- [YOUR OBJECTIVE]: Beginning with the line that contains "(h3 : u.sink = s.sink)", output each line below exactly through the last one, both included, and nothing else.

- [SOURCE MATERIAL]:
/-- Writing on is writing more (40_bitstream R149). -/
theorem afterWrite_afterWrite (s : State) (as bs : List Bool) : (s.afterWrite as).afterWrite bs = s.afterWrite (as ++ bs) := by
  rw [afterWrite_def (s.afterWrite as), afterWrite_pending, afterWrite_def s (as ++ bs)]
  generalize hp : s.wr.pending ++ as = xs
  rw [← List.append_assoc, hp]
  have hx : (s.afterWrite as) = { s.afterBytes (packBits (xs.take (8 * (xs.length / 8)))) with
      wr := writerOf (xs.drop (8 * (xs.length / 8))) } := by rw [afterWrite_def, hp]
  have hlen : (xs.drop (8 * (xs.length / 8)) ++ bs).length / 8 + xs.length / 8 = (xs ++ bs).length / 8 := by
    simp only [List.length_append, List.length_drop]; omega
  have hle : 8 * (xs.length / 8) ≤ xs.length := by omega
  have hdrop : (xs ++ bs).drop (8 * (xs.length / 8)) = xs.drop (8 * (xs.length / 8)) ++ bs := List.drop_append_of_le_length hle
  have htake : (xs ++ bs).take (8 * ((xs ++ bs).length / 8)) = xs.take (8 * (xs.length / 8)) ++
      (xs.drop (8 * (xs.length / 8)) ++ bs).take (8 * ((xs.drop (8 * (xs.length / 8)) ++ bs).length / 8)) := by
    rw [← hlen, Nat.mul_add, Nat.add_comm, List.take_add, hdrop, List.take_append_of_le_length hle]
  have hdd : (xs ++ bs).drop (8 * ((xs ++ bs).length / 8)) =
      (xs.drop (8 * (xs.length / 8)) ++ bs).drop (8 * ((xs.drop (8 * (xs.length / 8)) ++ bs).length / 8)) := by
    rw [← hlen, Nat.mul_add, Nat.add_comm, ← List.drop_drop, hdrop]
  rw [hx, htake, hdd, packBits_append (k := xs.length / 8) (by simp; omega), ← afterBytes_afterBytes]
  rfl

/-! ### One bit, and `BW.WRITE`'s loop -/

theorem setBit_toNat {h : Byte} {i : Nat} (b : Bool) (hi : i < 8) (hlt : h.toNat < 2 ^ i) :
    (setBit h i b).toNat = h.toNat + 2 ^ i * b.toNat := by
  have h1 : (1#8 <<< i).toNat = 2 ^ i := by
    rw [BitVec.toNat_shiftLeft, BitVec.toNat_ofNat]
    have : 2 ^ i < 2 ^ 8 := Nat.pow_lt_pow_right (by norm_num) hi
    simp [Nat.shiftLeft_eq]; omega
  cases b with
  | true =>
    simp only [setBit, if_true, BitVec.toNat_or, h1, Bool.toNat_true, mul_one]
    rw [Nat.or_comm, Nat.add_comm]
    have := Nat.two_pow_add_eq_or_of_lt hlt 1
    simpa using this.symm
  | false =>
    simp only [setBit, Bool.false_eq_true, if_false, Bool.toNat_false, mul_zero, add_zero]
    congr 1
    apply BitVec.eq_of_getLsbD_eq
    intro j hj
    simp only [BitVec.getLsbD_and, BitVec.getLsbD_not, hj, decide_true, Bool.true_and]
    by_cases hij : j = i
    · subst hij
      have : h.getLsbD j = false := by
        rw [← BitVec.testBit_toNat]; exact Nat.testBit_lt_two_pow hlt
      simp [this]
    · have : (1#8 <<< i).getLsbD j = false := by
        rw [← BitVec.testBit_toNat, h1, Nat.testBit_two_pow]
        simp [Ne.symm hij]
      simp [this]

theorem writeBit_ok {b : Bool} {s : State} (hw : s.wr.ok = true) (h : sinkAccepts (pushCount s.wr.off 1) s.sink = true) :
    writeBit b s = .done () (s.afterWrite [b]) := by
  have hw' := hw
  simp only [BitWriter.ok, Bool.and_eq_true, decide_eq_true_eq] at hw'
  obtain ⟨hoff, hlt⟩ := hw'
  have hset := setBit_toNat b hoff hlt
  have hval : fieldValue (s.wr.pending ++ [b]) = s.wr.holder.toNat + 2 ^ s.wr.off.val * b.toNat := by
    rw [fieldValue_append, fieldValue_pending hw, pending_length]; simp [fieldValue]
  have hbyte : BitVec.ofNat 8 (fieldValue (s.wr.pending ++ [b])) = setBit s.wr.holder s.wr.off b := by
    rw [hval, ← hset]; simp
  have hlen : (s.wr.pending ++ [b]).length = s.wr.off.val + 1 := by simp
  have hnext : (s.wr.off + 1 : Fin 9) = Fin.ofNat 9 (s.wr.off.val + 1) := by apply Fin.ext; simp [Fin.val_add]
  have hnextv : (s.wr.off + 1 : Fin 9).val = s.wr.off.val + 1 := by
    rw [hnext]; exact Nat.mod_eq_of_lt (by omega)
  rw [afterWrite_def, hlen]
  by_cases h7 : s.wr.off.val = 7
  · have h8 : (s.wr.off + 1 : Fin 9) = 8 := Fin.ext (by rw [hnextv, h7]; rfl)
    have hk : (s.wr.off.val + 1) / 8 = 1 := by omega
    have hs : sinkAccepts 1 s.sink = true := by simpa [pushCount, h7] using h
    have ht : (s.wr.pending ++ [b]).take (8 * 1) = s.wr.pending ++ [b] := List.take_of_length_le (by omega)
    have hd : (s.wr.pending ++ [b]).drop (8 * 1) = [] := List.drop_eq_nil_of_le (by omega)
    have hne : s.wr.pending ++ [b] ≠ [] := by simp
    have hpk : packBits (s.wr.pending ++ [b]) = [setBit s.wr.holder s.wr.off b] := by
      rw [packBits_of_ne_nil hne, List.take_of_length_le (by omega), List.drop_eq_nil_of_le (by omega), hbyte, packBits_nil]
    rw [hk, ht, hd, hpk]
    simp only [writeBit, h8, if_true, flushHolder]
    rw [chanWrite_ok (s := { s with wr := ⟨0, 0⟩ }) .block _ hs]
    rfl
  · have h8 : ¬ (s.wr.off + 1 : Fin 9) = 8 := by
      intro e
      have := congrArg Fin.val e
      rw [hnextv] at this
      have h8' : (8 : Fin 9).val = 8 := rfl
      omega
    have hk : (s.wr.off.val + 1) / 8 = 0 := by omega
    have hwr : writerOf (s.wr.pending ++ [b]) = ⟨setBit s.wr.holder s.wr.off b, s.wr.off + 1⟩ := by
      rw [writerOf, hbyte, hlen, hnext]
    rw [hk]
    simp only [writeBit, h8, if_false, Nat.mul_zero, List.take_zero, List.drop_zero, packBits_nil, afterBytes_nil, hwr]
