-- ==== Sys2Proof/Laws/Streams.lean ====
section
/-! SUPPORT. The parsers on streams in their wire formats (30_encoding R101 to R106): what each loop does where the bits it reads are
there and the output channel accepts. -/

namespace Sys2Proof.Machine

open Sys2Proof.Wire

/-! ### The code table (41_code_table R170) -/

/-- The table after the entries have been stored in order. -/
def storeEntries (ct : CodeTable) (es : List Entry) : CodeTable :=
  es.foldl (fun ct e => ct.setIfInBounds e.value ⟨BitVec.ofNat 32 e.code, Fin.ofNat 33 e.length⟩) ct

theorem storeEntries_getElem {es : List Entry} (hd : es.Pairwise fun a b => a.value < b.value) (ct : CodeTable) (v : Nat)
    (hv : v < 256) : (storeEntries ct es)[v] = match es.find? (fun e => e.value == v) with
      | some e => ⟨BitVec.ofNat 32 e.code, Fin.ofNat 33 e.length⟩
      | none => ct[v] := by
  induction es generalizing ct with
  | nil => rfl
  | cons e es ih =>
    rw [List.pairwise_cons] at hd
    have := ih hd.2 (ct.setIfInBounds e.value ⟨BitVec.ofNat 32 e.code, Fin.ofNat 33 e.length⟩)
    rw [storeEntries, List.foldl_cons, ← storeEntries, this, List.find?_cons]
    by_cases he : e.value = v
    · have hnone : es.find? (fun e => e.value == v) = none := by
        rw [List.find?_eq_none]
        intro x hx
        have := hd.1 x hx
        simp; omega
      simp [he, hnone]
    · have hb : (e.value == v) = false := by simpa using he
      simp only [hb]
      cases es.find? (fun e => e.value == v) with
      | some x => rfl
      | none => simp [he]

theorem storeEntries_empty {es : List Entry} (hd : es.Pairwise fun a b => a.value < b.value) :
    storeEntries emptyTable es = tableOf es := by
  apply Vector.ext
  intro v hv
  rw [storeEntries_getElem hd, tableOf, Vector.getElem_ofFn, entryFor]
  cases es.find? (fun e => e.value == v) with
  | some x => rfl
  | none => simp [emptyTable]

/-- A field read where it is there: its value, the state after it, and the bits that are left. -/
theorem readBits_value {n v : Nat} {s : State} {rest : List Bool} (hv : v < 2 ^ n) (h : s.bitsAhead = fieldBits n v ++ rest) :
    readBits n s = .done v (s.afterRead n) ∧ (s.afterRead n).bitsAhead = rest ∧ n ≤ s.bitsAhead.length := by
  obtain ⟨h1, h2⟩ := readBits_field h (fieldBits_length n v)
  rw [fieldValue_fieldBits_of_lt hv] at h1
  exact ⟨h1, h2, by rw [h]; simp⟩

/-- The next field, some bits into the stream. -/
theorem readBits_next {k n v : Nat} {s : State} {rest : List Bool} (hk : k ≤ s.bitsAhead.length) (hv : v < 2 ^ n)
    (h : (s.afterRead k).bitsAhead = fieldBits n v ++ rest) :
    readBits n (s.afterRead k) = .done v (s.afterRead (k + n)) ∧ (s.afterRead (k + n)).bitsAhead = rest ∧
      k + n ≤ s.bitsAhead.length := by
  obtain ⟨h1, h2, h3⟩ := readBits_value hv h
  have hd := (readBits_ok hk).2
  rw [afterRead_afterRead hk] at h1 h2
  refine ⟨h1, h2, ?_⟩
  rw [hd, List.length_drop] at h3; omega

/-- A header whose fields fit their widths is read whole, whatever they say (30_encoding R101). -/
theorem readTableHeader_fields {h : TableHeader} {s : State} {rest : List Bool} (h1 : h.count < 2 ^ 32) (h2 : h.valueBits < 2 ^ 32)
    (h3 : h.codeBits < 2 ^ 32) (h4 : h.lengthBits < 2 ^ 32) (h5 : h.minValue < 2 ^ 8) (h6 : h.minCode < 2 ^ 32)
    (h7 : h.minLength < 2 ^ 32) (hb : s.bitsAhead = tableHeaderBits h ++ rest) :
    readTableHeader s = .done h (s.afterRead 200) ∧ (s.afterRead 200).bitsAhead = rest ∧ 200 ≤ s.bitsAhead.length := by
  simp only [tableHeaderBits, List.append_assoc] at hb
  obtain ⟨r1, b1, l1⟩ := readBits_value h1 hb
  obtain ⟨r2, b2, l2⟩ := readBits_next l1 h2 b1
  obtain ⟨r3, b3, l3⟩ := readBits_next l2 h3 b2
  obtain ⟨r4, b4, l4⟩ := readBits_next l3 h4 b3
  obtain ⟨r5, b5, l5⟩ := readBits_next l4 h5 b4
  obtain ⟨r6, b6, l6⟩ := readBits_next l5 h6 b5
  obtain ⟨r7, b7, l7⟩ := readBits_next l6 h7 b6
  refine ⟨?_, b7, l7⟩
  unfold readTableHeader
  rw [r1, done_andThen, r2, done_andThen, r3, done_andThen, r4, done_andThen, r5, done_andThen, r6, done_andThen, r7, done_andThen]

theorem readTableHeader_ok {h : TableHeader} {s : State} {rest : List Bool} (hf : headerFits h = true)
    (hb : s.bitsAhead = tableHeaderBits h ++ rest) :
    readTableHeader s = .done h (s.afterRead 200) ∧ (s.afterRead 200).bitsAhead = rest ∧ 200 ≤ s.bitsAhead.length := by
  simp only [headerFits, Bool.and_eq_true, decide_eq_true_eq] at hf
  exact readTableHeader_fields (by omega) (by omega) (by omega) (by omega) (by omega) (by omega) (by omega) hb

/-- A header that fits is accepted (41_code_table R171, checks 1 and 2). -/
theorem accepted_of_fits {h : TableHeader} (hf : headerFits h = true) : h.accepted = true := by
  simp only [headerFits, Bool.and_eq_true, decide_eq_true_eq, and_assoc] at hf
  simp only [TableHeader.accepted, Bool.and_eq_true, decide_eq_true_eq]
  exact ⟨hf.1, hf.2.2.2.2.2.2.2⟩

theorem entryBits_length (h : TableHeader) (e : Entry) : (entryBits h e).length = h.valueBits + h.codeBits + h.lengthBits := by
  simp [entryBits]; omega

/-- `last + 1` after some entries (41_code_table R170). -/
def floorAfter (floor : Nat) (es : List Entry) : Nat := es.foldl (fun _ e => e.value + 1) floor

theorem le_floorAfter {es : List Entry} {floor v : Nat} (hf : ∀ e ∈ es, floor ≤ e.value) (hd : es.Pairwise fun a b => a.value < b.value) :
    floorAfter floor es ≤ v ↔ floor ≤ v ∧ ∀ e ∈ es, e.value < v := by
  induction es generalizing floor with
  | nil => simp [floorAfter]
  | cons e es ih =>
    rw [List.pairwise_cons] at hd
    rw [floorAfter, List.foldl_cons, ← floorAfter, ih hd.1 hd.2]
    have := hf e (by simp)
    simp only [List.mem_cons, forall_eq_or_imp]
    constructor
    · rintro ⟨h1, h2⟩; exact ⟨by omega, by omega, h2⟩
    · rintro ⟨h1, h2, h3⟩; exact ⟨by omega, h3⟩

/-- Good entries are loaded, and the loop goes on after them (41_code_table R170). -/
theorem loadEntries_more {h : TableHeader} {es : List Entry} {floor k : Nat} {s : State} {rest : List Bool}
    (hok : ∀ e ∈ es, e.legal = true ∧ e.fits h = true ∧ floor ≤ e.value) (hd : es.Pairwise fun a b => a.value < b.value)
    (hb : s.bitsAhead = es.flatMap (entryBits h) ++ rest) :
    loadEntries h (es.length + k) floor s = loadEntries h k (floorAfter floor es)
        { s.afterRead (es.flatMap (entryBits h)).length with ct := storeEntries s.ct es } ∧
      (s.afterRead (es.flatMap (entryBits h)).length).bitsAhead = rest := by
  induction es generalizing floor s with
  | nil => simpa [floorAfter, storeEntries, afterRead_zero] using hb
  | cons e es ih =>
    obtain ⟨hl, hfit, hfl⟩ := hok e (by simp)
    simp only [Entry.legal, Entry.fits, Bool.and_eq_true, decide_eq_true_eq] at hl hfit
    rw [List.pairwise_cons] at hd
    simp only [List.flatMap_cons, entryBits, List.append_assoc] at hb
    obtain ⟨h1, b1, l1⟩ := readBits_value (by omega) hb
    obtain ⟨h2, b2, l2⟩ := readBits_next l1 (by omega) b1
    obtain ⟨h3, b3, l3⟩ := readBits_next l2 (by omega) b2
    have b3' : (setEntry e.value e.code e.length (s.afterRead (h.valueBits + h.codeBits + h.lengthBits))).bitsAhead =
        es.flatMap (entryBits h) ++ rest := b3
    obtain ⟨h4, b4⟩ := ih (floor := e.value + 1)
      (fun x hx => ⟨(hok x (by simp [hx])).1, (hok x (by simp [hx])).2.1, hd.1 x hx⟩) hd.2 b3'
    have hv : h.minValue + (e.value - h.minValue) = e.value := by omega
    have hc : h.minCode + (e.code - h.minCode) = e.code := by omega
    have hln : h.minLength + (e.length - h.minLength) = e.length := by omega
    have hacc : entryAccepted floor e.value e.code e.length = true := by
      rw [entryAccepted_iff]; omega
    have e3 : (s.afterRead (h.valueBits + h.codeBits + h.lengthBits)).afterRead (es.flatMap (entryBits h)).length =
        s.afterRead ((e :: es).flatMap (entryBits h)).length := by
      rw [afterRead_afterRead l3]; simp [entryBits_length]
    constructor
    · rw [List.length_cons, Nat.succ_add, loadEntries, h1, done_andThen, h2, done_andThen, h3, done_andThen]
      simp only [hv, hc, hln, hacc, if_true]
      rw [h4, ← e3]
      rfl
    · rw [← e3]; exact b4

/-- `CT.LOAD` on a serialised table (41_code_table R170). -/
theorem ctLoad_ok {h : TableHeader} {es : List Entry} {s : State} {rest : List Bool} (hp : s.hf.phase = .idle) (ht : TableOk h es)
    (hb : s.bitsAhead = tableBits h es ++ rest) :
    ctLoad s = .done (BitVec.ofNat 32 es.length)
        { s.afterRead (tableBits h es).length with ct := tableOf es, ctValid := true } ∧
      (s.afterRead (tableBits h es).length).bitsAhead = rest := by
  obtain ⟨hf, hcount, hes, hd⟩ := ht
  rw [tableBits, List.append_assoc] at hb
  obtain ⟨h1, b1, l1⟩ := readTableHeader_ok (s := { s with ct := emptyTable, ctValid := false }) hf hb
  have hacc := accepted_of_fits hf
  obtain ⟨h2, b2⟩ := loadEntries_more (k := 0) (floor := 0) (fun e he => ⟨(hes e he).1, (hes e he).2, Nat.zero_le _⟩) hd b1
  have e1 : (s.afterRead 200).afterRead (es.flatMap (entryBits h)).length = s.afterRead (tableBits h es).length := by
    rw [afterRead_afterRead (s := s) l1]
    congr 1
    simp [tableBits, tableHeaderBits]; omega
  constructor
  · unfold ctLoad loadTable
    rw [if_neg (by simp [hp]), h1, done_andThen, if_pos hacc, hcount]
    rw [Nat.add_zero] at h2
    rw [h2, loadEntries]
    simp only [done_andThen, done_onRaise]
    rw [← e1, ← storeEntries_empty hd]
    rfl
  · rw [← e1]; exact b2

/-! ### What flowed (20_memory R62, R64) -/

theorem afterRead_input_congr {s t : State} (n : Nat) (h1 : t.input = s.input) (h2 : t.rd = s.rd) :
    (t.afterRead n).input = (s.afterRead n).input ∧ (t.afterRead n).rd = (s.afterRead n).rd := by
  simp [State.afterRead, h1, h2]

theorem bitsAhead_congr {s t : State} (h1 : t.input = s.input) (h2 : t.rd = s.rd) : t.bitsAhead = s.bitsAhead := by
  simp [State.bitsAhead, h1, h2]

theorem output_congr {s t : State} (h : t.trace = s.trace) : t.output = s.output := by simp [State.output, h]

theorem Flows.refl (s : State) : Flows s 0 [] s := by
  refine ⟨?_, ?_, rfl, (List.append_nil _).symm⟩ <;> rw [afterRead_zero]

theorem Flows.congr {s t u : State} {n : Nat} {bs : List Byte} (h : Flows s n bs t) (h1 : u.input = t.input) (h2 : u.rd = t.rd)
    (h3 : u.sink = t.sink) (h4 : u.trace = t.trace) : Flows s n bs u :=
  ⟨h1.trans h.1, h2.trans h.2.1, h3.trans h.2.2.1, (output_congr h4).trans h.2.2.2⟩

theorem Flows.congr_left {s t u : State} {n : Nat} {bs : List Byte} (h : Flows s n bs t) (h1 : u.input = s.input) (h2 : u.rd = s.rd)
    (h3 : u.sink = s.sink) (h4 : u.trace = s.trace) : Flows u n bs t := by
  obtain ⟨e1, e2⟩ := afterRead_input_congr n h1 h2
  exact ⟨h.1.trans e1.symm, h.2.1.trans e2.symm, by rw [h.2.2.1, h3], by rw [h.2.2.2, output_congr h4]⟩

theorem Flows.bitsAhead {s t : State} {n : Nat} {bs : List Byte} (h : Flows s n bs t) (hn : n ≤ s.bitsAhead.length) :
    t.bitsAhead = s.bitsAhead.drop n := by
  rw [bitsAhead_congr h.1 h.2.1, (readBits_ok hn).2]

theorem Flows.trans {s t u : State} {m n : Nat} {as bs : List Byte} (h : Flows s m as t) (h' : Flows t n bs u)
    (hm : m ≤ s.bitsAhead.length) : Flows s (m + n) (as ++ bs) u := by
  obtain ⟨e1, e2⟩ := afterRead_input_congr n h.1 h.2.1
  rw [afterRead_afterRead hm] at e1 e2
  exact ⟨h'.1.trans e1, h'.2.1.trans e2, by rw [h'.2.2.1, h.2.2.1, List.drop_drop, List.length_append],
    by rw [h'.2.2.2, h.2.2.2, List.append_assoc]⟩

- [RESPONSE FOR THIS EXERCISE]:
    (h3 : u.sink = s.sink) (h4 : u.trace = s.trace) : Flows u n bs t := by
  obtain ⟨e1, e2⟩ := afterRead_input_congr n h1 h2
  exact ⟨h.1.trans e1.symm, h.2.1.trans e2.symm, by rw [h.2.2.1, h3], by rw [h.2.2.2, output_congr h4]⟩

theorem Flows.bitsAhead {s t : State} {n : Nat} {bs : List Byte} (h : Flows s n bs t) (hn : n ≤ s.bitsAhead.length) :
    t.bitsAhead = s.bitsAhead.drop n := by
  rw [bitsAhead_congr h.1 h.2.1, (readBits_ok hn).2]

theorem Flows.trans {s t u : State} {m n : Nat} {as bs : List Byte} (h : Flows s m as t) (h' : Flows t n bs u)
    (hm : m ≤ s.bitsAhead.length) : Flows s (m + n) (as ++ bs) u := by
  obtain ⟨e1, e2⟩ := afterRead_input_congr n h.1 h.2.1
  rw [afterRead_afterRead hm] at e1 e2
  exact ⟨h'.1.trans e1, h'.2.1.trans e2, by rw [h'.2.2.1, h.2.2.1, List.drop_drop, List.length_append],
    by rw [h'.2.2.2, h.2.2.2, List.append_assoc]⟩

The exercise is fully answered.